● Your objective: Scan the entries for the word "zeroBytes". Every line that has it should be copied.

● Input records:
-- ==== Sys2Proof/Tests/Slice0.lean ====
section
/-! SUPPORT. Tests. Expected results come from 95_test_vectors.md (the section is named at each test) or, for decoding, from the
encoding tables of 30_encoding.md written out by hand. A `test_witness_<Name>` theorem shows a state and operands that meet the
hypotheses of `Obligations.<Name>`, one per clause, at boundary values of its range; it claims nothing else. -/

namespace Sys2Proof.Tests

open Sys2Proof Sys2Proof.Machine Sys2Proof.Statement

/-! ### Helpers -/

/-- The outputs of a transaction that ends in a next state. -/
def outOf : Host.Outcome State Fault Refusal → Option Outputs
  | .next s => some s.out
  | .fault _ => none
  | .refused _ => none

/-- The reset state with a buffer on `IBUF`. -/
def withBuf (b : Bytes) : State := { State.reset with ibuf := b }

/-- The reset state with a buffer on `IBUF` and a value on `VAL`. -/
def withVal (b : Bytes) (v : BitVec 64) : State := { State.reset with ibuf := b, val := v }

/-- The reset state with a record on `PLD`. -/
def withPld (mt : BitVec 16) (fields : List (FieldName × Value)) : State := { State.reset with pld := ⟨mt, fields⟩ }

/-- The reset state with a command word presented. -/
def withCmd (w : BitVec 64) : State := State.reset.present (.command w)

/-- The reset state with a message-type word presented. -/
def withMsg (w : BitVec 16) : State := State.reset.present (.messageType w)

/-- A buffer with one byte replaced. -/
def poke (b : Bytes) (o : Nat) (v : Byte) : Bytes := bytesWrite b o [v]

/-- The buffer of section 2.2. -/
def readBuf : Bytes := [0x01, 0x02, 0x03, 0x04, 0x05, 0x06, 0x07, 0x08, 0xFE, 0xFF, 0x00, 0x80, 0x00, 0x00, 0x80, 0x3F]

/-- The buffer of section 2.4. -/
def bitsBuf : Bytes := [0x00, 0x00, 0xFC, 0x00]

/-- V1 of section 1. -/
def v1 : Bytes := [0x24, 0x00, 0x00, 0x34, 0x44, 0x33, 0x22, 0x11] ++ zeroBytes 24 ++ [0x02, 0x00, 0x00, 0x00]

/-- V2 of section 2.7. -/
def v2 : Bytes :=
  [0x2A, 0x00, 0x00, 0x14, 0x44, 0x33, 0x22, 0x11, 0xD0, 0x73, 0xD5, 0x01, 0x02, 0x03, 0, 0, 0, 0, 0, 0, 0, 0, 0x02, 0x07]
    ++ zeroBytes 8 ++ [0x15, 0x00, 0x00, 0x00, 0xFF, 0xFF, 0xE8, 0x03, 0x00, 0x00]

/-- The header of S1. -/
def hdr1 : Header :=
  { Header.zero with size := 36, protocol := 1024, addressable := 1, tagged := 1, source := 0x11223344, messageType := 2 }

/-- The header of the "PARSE V2" row of section 2.7. -/
def hdr2 : Header :=
  { Header.zero with size := 42, protocol := 1024, addressable := 1, source := 0x11223344,
                     target := #v[0xD0, 0x73, 0xD5, 0x01, 0x02, 0x03, 0, 0], ackRequired := 1, sequence := 7, messageType := 21 }

/-- The record of S2. -/
def setPower : Payload := ⟨21, [(.level, .u16 65535), (.duration, .u32 1000)]⟩

/-- The bytes of S2. -/
def setPowerBytes : Bytes := [0xFF, 0xFF, 0xE8, 0x03, 0x00, 0x00]

/-- A colour of section 2.6. -/
def colour : Hsbk := ⟨0x5555, 0xFFFF, 0x8000, 3500⟩

/-! ### Reset and well-formedness -/

/-- R40, R310. -/
theorem test_reset_outputs : State.reset.out = {} := by decide

theorem test_reset_memory_wf : Memory.wf State.reset.ibuf = true ∧ Memory.wf State.reset.data = true := by decide

/-- R147: each check refuses a term that breaks it alone. -/
theorem test_wf_refuses_width_zero : (Instr.rdBits 0 0 0).wf 16 = false ∧ (Instr.wrBits 0 0 0).wf 16 = false := by decide

theorem test_wf_refuses_width_seventeen : (Instr.rdBits 0 0 17).wf 16 = false ∧ (Instr.wrBits 0 0 17).wf 16 = false := by decide

theorem test_wf_refuses_field_past_container : (Instr.rdBits 0 9 8).wf 16 = false ∧ (Instr.wrBits 0 9 8).wf 16 = false := by decide

theorem test_wf_accepts_legal_fields : (Instr.rdBits 0 15 1).wf 16 = true ∧ (Instr.wrBits 0 0 16).wf 16 = true := by decide

/-- R9, R62: at `OFF_BITS = 8` an offset, a count or a message type of 256 has no field; 255 has one. -/
theorem test_wf_refuses_operand_past_off_bits :
    (Instr.rdU8 256).wf 8 = false ∧ (Instr.rdBytes 0 256).wf 8 = false ∧ (Instr.lookup 256).wf 8 = false := by decide

theorem test_wf_accepts_operand_within_off_bits :
    (Instr.rdBytes 255 255).wf 8 = true ∧ (Instr.rdU8 256).wf 9 = true := by decide

/-! ### Decoding -/

/-- A word for each operation, its fields written out by R90, R92, R94, R95: `AUX`, `OFF`, `BITW`, `BITOFF` and `OP` in this order,
unused fields all ones, reserved fields 0. -/
def commandWords : List (BitVec 64 × Instr) :=
  [(0xFFFF#16 ++ 0x1234#16 ++ 0b000000000000000#15 ++ 0b11111#5 ++ 0b1111#4 ++ 0b000#3 ++ 0b00000#5, .rdU8 0x1234),
    (0xFFFF#16 ++ 0x1234#16 ++ 0b000000000000000#15 ++ 0b11111#5 ++ 0b1111#4 ++ 0b000#3 ++ 0b00001#5, .rdU16 0x1234),
    (0xFFFF#16 ++ 0x1234#16 ++ 0b000000000000000#15 ++ 0b11111#5 ++ 0b1111#4 ++ 0b000#3 ++ 0b00010#5, .rdU32 0x1234),
    (0xFFFF#16 ++ 0x1234#16 ++ 0b000000000000000#15 ++ 0b11111#5 ++ 0b1111#4 ++ 0b000#3 ++ 0b00011#5, .rdU64 0x1234),
    (0xFFFF#16 ++ 0x1234#16 ++ 0b000000000000000#15 ++ 0b11111#5 ++ 0b1111#4 ++ 0b000#3 ++ 0b00100#5, .rdI16 0x1234),
    (0xFFFF#16 ++ 0x1234#16 ++ 0b000000000000000#15 ++ 0b11111#5 ++ 0b1111#4 ++ 0b000#3 ++ 0b00101#5, .rdF32 0x1234),
    (0x5678#16 ++ 0x1234#16 ++ 0b000000000000000#15 ++ 0b11111#5 ++ 0b1111#4 ++ 0b000#3 ++ 0b00110#5, .rdBytes 0x1234 0x5678),
    (0xFFFF#16 ++ 0x1234#16 ++ 0b000000000000000#15 ++ 0b00011#5 ++ 0b1101#4 ++ 0b000#3 ++ 0b00111#5, .rdBits 0x1234 0b1101 0b00011),
    (0xFFFF#16 ++ 0x1234#16 ++ 0b000000000000000#15 ++ 0b11111#5 ++ 0b1111#4 ++ 0b000#3 ++ 0b01000#5, .wrU8 0x1234),
    (0xFFFF#16 ++ 0x1234#16 ++ 0b000000000000000#15 ++ 0b11111#5 ++ 0b1111#4 ++ 0b000#3 ++ 0b01001#5, .wrU16 0x1234),
    (0xFFFF#16 ++ 0x1234#16 ++ 0b000000000000000#15 ++ 0b11111#5 ++ 0b1111#4 ++ 0b000#3 ++ 0b01010#5, .wrU32 0x1234),
    (0xFFFF#16 ++ 0x1234#16 ++ 0b000000000000000#15 ++ 0b11111#5 ++ 0b1111#4 ++ 0b000#3 ++ 0b01011#5, .wrU64 0x1234),
    (0xFFFF#16 ++ 0x1234#16 ++ 0b000000000000000#15 ++ 0b11111#5 ++ 0b1111#4 ++ 0b000#3 ++ 0b01100#5, .wrI16 0x1234),
    (0xFFFF#16 ++ 0x1234#16 ++ 0b000000000000000#15 ++ 0b11111#5 ++ 0b1111#4 ++ 0b000#3 ++ 0b01101#5, .wrF32 0x1234),
    (0x5678#16 ++ 0x1234#16 ++ 0b000000000000000#15 ++ 0b11111#5 ++ 0b1111#4 ++ 0b000#3 ++ 0b01110#5, .wrBytes 0x1234 0x5678),
    (0xFFFF#16 ++ 0x1234#16 ++ 0b000000000000000#15 ++ 0b00011#5 ++ 0b1101#4 ++ 0b000#3 ++ 0b01111#5, .wrBits 0x1234 0b1101 0b00011),
    (0xFFFF#16 ++ 0xFFFF#16 ++ 0b000000000000000#15 ++ 0b11111#5 ++ 0b1111#4 ++ 0b000#3 ++ 0b10000#5, .encHdr),
    (0xFFFF#16 ++ 0xFFFF#16 ++ 0b000000000000000#15 ++ 0b11111#5 ++ 0b1111#4 ++ 0b000#3 ++ 0b10001#5, .decHdr),
    (0x5678#16 ++ 0xFFFF#16 ++ 0b000000000000000#15 ++ 0b11111#5 ++ 0b1111#4 ++ 0b000#3 ++ 0b10010#5, .lookup 0x5678),
    (0xFFFF#16 ++ 0xFFFF#16 ++ 0b000000000000000#15 ++ 0b11111#5 ++ 0b1111#4 ++ 0b000#3 ++ 0b10011#5, .encPld),
    (0x5678#16 ++ 0xFFFF#16 ++ 0b000000000000000#15 ++ 0b11111#5 ++ 0b1111#4 ++ 0b000#3 ++ 0b10100#5, .decPld 0x5678),
    (0xFFFF#16 ++ 0xFFFF#16 ++ 0b000000000000000#15 ++ 0b11111#5 ++ 0b1111#4 ++ 0b000#3 ++ 0b10101#5, .assemble),
    (0xFFFF#16 ++ 0xFFFF#16 ++ 0b000000000000000#15 ++ 0b11111#5 ++ 0b1111#4 ++ 0b000#3 ++ 0b10110#5, .parse)]
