-- ==== Sys2Proof/Syntax.lean ====
section
/-! DEFINITION. The commands of the block as syntax: the eight rows of spec/opcode_table.json, their operands S and D,
and the fields of a raw command word (spec/30_encoding.md rules R130 to R133). -/

namespace Sys2Proof

/-- The stream slot number S of a stream command, 0 or 1 (spec/30_encoding.md rule R130). -/
inductive SlotId
  | s0
  | s1
  deriving DecidableEq, Repr

/-- The direction D of BS_OPEN: 0 = READ, 1 = WRITE (spec/30_encoding.md rule R130). -/
inductive Dir
  | read
  | write
  deriving DecidableEq, Repr

/-- The eight commands (spec/30_encoding.md rule R133). Operands in ARG0, ARG1, DATA_IN and CONFIG are not part of
the word: the core reads them from the command latch. -/
inductive Instr
  /-- BS_OPEN, OP 0x01: bind a slot to the file ARG0 in a direction. -/
  | bsOpen (slot : SlotId) (dir : Dir)
  /-- BS_WRITE, OP 0x02: append ARG0 bits of DATA_IN to a write slot. -/
  | bsWrite (slot : SlotId)
  /-- BS_FLUSH, OP 0x03: write a write slot's accumulator to storage and empty it. -/
  | bsFlush (slot : SlotId)
  /-- BS_READ, OP 0x04: read up to ARG0 bits from a read slot. -/
  | bsRead (slot : SlotId)
  /-- BS_REWIND, OP 0x05: return a read slot to the start of its file. -/
  | bsRewind (slot : SlotId)
  /-- BS_CLEAR, OP 0x06: truncate a write slot's file. -/
  | bsClear (slot : SlotId)
  /-- ENCODE, OP 0x10: compress file ARG0 into file ARG1. -/
  | encodeFile
  /-- DECODE, OP 0x11: decompress file ARG0 into file ARG1. -/
  | decodeFile
  deriving DecidableEq, Repr

/-- A command word split into its fields (spec/30_encoding.md rule R130): any 32 bits. -/
structure CmdFields where
  /-- bits 7:0, the opcode -/
  op  : BitVec 8
  /-- bit 8, the stream slot number -/
  s   : BitVec 1
  /-- bit 9, the direction -/
  d   : BitVec 1
  /-- bits 31:10, reserved, must be 0 -/
  rsv : BitVec 22
  deriving DecidableEq, Repr

end Sys2Proof
end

● Solution to this exercise:
def v1 : Bytes := [0x24, 0x00, 0x00, 0x34, 0x44, 0x33, 0x22, 0x11] ++ zeroBytes 24 ++ [0x02, 0x00, 0x00, 0x00]
    ++ zeroBytes 8 ++ [0x15, 0x00, 0x00, 0x00, 0xFF, 0xFF, 0xE8, 0x03, 0x00, 0x00]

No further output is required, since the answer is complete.